Jianhui Zhu, PhD, is a Lead Research Scientist in the Laboratory of Cancer Proteomics within the Department of Surgery at the University of Michigan. Dr. Zhu received her PhD degree from the Nanjing University, China. She joined the Lubman Group at the University of Michigan as a postdoc in 2010. She was appointed senior research scientist at the University of Michigan in 2015 and lead research scientist in 2018. Her research focuses on the development of mass spectrometry-based methods to identify cancer-related proteomic/glycomic/glycoproteomic markers in patient’s serum and tissue biopsies for early cancer detection and monitoring. She received the NCI Research Specialist Award in 2018 for novel glyco-marker research aimed at early detection of hepatocellular carcinoma.

I graduated in analytical chemistry from the faculty of chemistry at Shahid Beheshti University (Tehran,Iran).For my Master's thesis I was working on the Optimization of solid phase microextraction and electromembrane extraction techniques to measure certain pollutants and drugs. During my studies,I was also awarded medals and honorary diplomas from international and national competitions and expositions because of my inventions. In June 2017, I started my Glysign PhD project, conducting research at Genos Ltd., Zagreb, Croatia, and the Leiden University Medical Centre in Leiden, the Netherlands. My research is geared towards the quantification of serum protein glycosylation for patient stratification in early-onset and other diabetes types.

I hold a bachelor degree in Pharmacy from the Hebrew University of Jerusalem, Israel. I did my PhD at the same university specializing in nanocscience and drug delivery with Prof. Shlomo Magdassi (Chemistry Department). During my postdoctoral training with Prof. Richard Zare at Stanford University, USA I worked on ambient mass spectrometry imaging of clinical specimens, mostly employing Desorption Electrospray Ionization Mass Spectrometry Imaging (DESI-MSI).
I started a tenure track position as a Senior Lecturer (Assistant Professor) at the School of Pharmacy, the Faculty of Medicine, the Hebrew University of Jerusalem, Israel, in September 2019.

Dr.

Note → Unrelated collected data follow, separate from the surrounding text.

-- ==== Sys2Proof/Machine/Float32.lean ====
section
/-! DEFINITION. IEEE 754 binary32 arithmetic on bit patterns (43_cholesky.md R234), exact in integers and
rounded once, and the reciprocal square root (R236). A finite pattern stands for
(-1)^sign · significand · 2^(exponent - 150). The IEEE details are log entry 14. -/

namespace Sys2Proof.Machine

/-- Bit 31. -/
def f32Sign (x : F32) : Bool := x.getLsbD 31

/-- Bits [30:23], the biased exponent. -/
def f32Exp (x : F32) : Nat := (x.extractLsb' 23 8).toNat

/-- Bits [22:0], the fraction. -/
def f32Frac (x : F32) : Nat := (x.extractLsb' 0 23).toNat

def f32IsNaN (x : F32) : Bool := f32Exp x == 255 && f32Frac x != 0

def f32IsInf (x : F32) : Bool := f32Exp x == 255 && f32Frac x == 0

/-- Both zeros. -/
def f32IsZero (x : F32) : Bool := f32Exp x == 0 && f32Frac x == 0

/-- The integer significand of a finite pattern; a subnormal has no hidden bit. -/
def f32Significand (x : F32) : Nat := if f32Exp x = 0 then f32Frac x else f32Frac x + 2 ^ 23

/-- The exponent that goes with the significand: 1 for a subnormal. -/
def f32Scale (x : F32) : Nat := if f32Exp x = 0 then 1 else f32Exp x

/-- The canonical quiet NaN (43_cholesky.md R234). -/
def f32NaN : F32 := 0x7FC00000

/-- A signed infinity. -/
def f32Inf (neg : Bool) : F32 := if neg then 0xFF800000 else 0x7F800000

/-- A signed zero. -/
def f32Zero (neg : Bool) : F32 := if neg then 0x80000000 else 0

/-- `negf(x)` (43_cholesky.md R234): bit 31 flipped and nothing else, NaN included. -/
def negf (x : F32) : F32 := x ^^^ 0x80000000

/-- `m / 2^k` rounded to the nearest integer, ties to even; `sticky` says that the exact value is a little
above `m`. -/
def roundShift (m k : Nat) (sticky : Bool) : Nat :=
  match k with
  | 0 => m
  | k + 1 =>
    let q := m / 2 ^ (k + 1)
    let rem := m % 2 ^ (k + 1)
    if 2 ^ k < rem || (rem == 2 ^ k && (sticky || q % 2 == 1)) then q + 1 else q

/-- The binary32 value nearest to (-1)^neg · m · 2^q (a little more where `sticky`), ties to even,
subnormals kept, overflow to infinity (43_cholesky.md R234). The unit in the last place has exponent
max(q + bits(m) - 24, -149). -/
def roundF32 (neg : Bool) (m : Nat) (q : Int) (sticky : Bool) : F32 :=
  if m = 0 then f32Zero neg
  else
    let ulp : Int := max (q + Nat.log2 m - 23) (-149)
    let sig : Nat := if ulp ≤ q then m * 2 ^ (q - ulp).toNat else roundShift m (ulp - q).toNat sticky
    let mag : Nat := (ulp + 149).toNat * 2 ^ 23 + sig
    if 0x7F800000 ≤ mag then f32Inf neg else f32Zero neg ||| BitVec.ofNat 32 mag

/-- A finite pattern's signed significand, scaled down to exponent `e ≤ f32Scale x`. -/
def f32Aligned (x : F32) (e : Nat) : Int :=
  let m : Int := f32Significand x * 2 ^ (f32Scale x - e)
  if f32Sign x then -m else m

/-- `a +f b` (43_cholesky.md R234). -/
def addf (a b : F32) : F32 :=
  if f32IsNaN a || f32IsNaN b then f32NaN
  else if f32IsInf a then (if f32IsInf b && f32Sign a != f32Sign b then f32NaN else a)
  else if f32IsInf b then b
  else
    let e := min (f32Scale a) (f32Scale b)
    let sum := f32Aligned a e + f32Aligned b e
    if sum = 0 then f32Zero (f32Sign a && f32Sign b)
    else roundF32 (decide (sum < 0)) sum.natAbs ((e : Int) - 150) false

/-- `a −f b` (43_cholesky.md R234): the sum with the negated operand. -/
def subf (a b : F32) : F32 := addf a (negf b)

/-- `a ×f b` (43_cholesky.md R234). -/
def mulf (a b : F32) : F32 :=
  let neg := f32Sign a != f32Sign b
  if f32IsNaN a || f32IsNaN b then f32NaN
  else if f32IsInf a then (if f32IsZero b then f32NaN else f32Inf neg)
  else if f32IsInf b then (if f32IsZero a then f32NaN else f32Inf neg)
  else roundF32 neg (f32Significand a * f32Significand b) ((f32Scale a : Int) + f32Scale b - 300) false

/-- `x > 0` (43_cholesky.md R234): the ordered comparison, false for NaN and for both zeros. -/
def positivef (x : F32) : Bool := !f32IsNaN x && !f32Sign x && !f32IsZero x

/-! ### Reciprocal square root (43_cholesky.md R236) -/

/-- The largest `a + d` with d < 2^k and (a + d)² ≤ n, for a² ≤ n, bit by bit from the top. -/
def isqrtFrom : Nat → Nat → Nat → Nat
  | 0, _, a => a
  | k + 1, n, a => if (a + 2 ^ k) * (a + 2 ^ k) ≤ n then isqrtFrom k n (a + 2 ^ k) else isqrtFrom k n a

/-- The integer square root of n < 2^82. -/
def isqrt (n : Nat) : Nat := isqrtFrom 41 n 0

/-- 1/√(m · 2^(2h)) for 0 < m < 2^25, correctly rounded: √(2^80/m) has at least 27 integer bits, and
the part cut off is the sticky bit. -/
def rsqrtScaled (m : Nat) (h : Int) : F32 :=
  let s := isqrt (2 ^ 80 / m)
  roundF32 false s (-40 - h) (decide (s * s * m ≠ 2 ^ 80))

/-- The default RSQRT (43_cholesky.md R236): 1/√x correctly rounded for finite x > 0, and the listed
special cases. -/
def rsqrtExact (x : F32) : F32 :=
  if f32IsNaN x then f32NaN
  else if f32IsZero x then f32Inf (f32Sign x)
  else if f32Sign x then f32NaN
  else if f32IsInf x then f32Zero false
  else if f32Scale x % 2 = 0 then rsqrtScaled (f32Significand x) (((f32Scale x : Int) - 150) / 2)
  else rsqrtScaled (2 * f32Significand x) (((f32Scale x : Int) - 151) / 2)

/-- A NaN result is the canonical one (43_cholesky.md R234). -/
def canonicalNaN (x : F32) : F32 := if f32IsNaN x then f32NaN else x

/-- RSQRT of a build (43_cholesky.md R236): its listed value, else the correctly rounded one
(log entries 2, 15). -/
def rsqrtBy : List (F32 × F32) → F32 → F32
  | [], x => rsqrtExact x
  | (k, v) :: rest, x => if k = x then canonicalNaN v else rsqrtBy rest x

end Sys2Proof.Machine
end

E. Ellen Jones is a Staff Fellow at the National Center for Toxicological Research, which is part of the Food and Drug Administration, in Jefferson, AR. At NCTR Dr. Jones leads the MALDI Imaging team located within the Biomarkers and Alternative Models Branch (BAMB) in the Division of Systems Biology with the overall goal of utilizing this approach to better understand drug toxicities. The implementation of cutting-edge technologies such as high resolution MALDI IMS within the Food and Drug Administration (FDA) is critical as it corresponds to efforts ongoing in pharmaceutical companies whom are using it both in preclinical and clinical studies to identify biomarkers of drug efficacy and toxicity; data which is beginning to be included within FDA drug filings. Thus, the MALDI IMS team at NCTR recently acquired a state-of-the-art high resolution FTICR mass spectrometer (scimaX MRMS 7T FTICR MS) capable of the mass accuracy and resolution required for small molecule and metabolomic imaging.

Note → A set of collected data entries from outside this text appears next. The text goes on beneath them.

-- ==== Sys2Proof/Machine/Demap.lean ====
section
/-! DEFINITION. The common body of the demap commands (41_llr_demap.md R152, R170 to R172) and the five
DEMAP commands (R173 to R177). -/

namespace Sys2Proof.Machine

/-- The error a demap command raises, if any, with its information word (60_exceptions.md R262 steps 4 and
6): LOW > HIGH, then the regions of SYM, BETA, WINV and OUTP in order. -/
def State.demapError (s : State) (order : Modulation) (w0 : Word) (lyr : Layers) (nsc : Subcarriers)
    (sel : List Nat) (sym beta winv : Word) : Option (ErrorCode × Word) :=
  if s.high.toInt < s.low.toInt then some (.invalidConfig, w0)
  else
    match s.firstOutside (s.demapRegions order lyr nsc sel sym beta winv) with
    | some base => some (.bufRange, base)
    | none => none

/-- The common body (41_llr_demap.md R172, 42_dmrs_demap.md R207) over the selected lanes `sel`: the checks,
all reads, then the LLR bytes at OUTP, OUTP and LAST_COUNT. `w0` is the descriptor's W0
(log entry 13). -/
def demapOver (order : Modulation) (w0 : Word) (lyr : Layers) (nsc : Subcarriers) (sel : List Nat)
    (sym beta winv : Word) (s : State) : Answer :=
  match s.demapError order w0 lyr nsc sel sym beta winv with
  | some (e, info) => raise e info s
  | none =>
    match readBatch s.buf sym beta winv lyr nsc with
    | none => .fault .uninitRead
    | some batch =>
      .next ((s.writeBuf s.outp.toNat (llrOutput order s.llrConfig lyr sel batch)).advanceOut
        (llrCount order lyr sel)).advance

/-- DEMAP of an order (41_llr_demap.md R172). -/
def demap (order : Modulation) (lyr : Layers) (nsc : Subcarriers) (sym beta winv : Word) (s : State) :
    Answer :=
  demapOver order (w0Demap order lyr nsc) lyr nsc (allLanes nsc) sym beta winv s

/-- DEMAP.BPSK (41_llr_demap.md R173). -/
def execDemapBpsk (lyr : Layers) (nsc : Subcarriers) (sym beta winv : Word) (s : State) : Answer :=
  demap .bpsk lyr nsc sym beta winv s

/-- DEMAP.QPSK (41_llr_demap.md R174). -/
def execDemapQpsk (lyr : Layers) (nsc : Subcarriers) (sym beta winv : Word) (s : State) : Answer :=
  demap .qpsk lyr nsc sym beta winv s

/-- DEMAP.QAM16 (41_llr_demap.md R175). -/
def execDemapQam16 (lyr : Layers) (nsc : Subcarriers) (sym beta winv : Word) (s : State) : Answer :=
  demap .qam16 lyr nsc sym beta winv s

/-- DEMAP.QAM64 (41_llr_demap.md R176). -/
def execDemapQam64 (lyr : Layers) (nsc : Subcarriers) (sym beta winv : Word) (s : State) : Answer :=
  demap .qam64 lyr nsc sym beta winv s

/-- DEMAP.QAM256 (41_llr_demap.md R177). -/
def execDemapQam256 (lyr : Layers) (nsc : Subcarriers) (sym beta winv : Word) (s : State) : Answer :=
  demap .qam256 lyr nsc sym beta winv s

end Sys2Proof.Machine
end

I studied biology at the University of Zurich, Switzerland, and made my PhD in Molecular Plant Physiology in the lab of Prof. Enrico Martinoia, focusing on ABC transporters and comparative molecular phylogenetics. Subsequently, I became as researcher at the University Hospital of Zurich, where I was involved in establishing an LC/MS-based assay for the peptide hormone hepcidin and in projects studying Fabry Disease mechanisms. Biological processes, bioanalysis, clinical applications and the use of informatics to improve workflows have been my constant research interests. With this background I am now working as a senior researcher at the Singapore Lipidomics Incubator (SLING), heading our new data team that is focusing on developing workflows and software pipelines for the analytical data processing, QA/AC and exploration of the diverse lipidomics datasets generated by our lab.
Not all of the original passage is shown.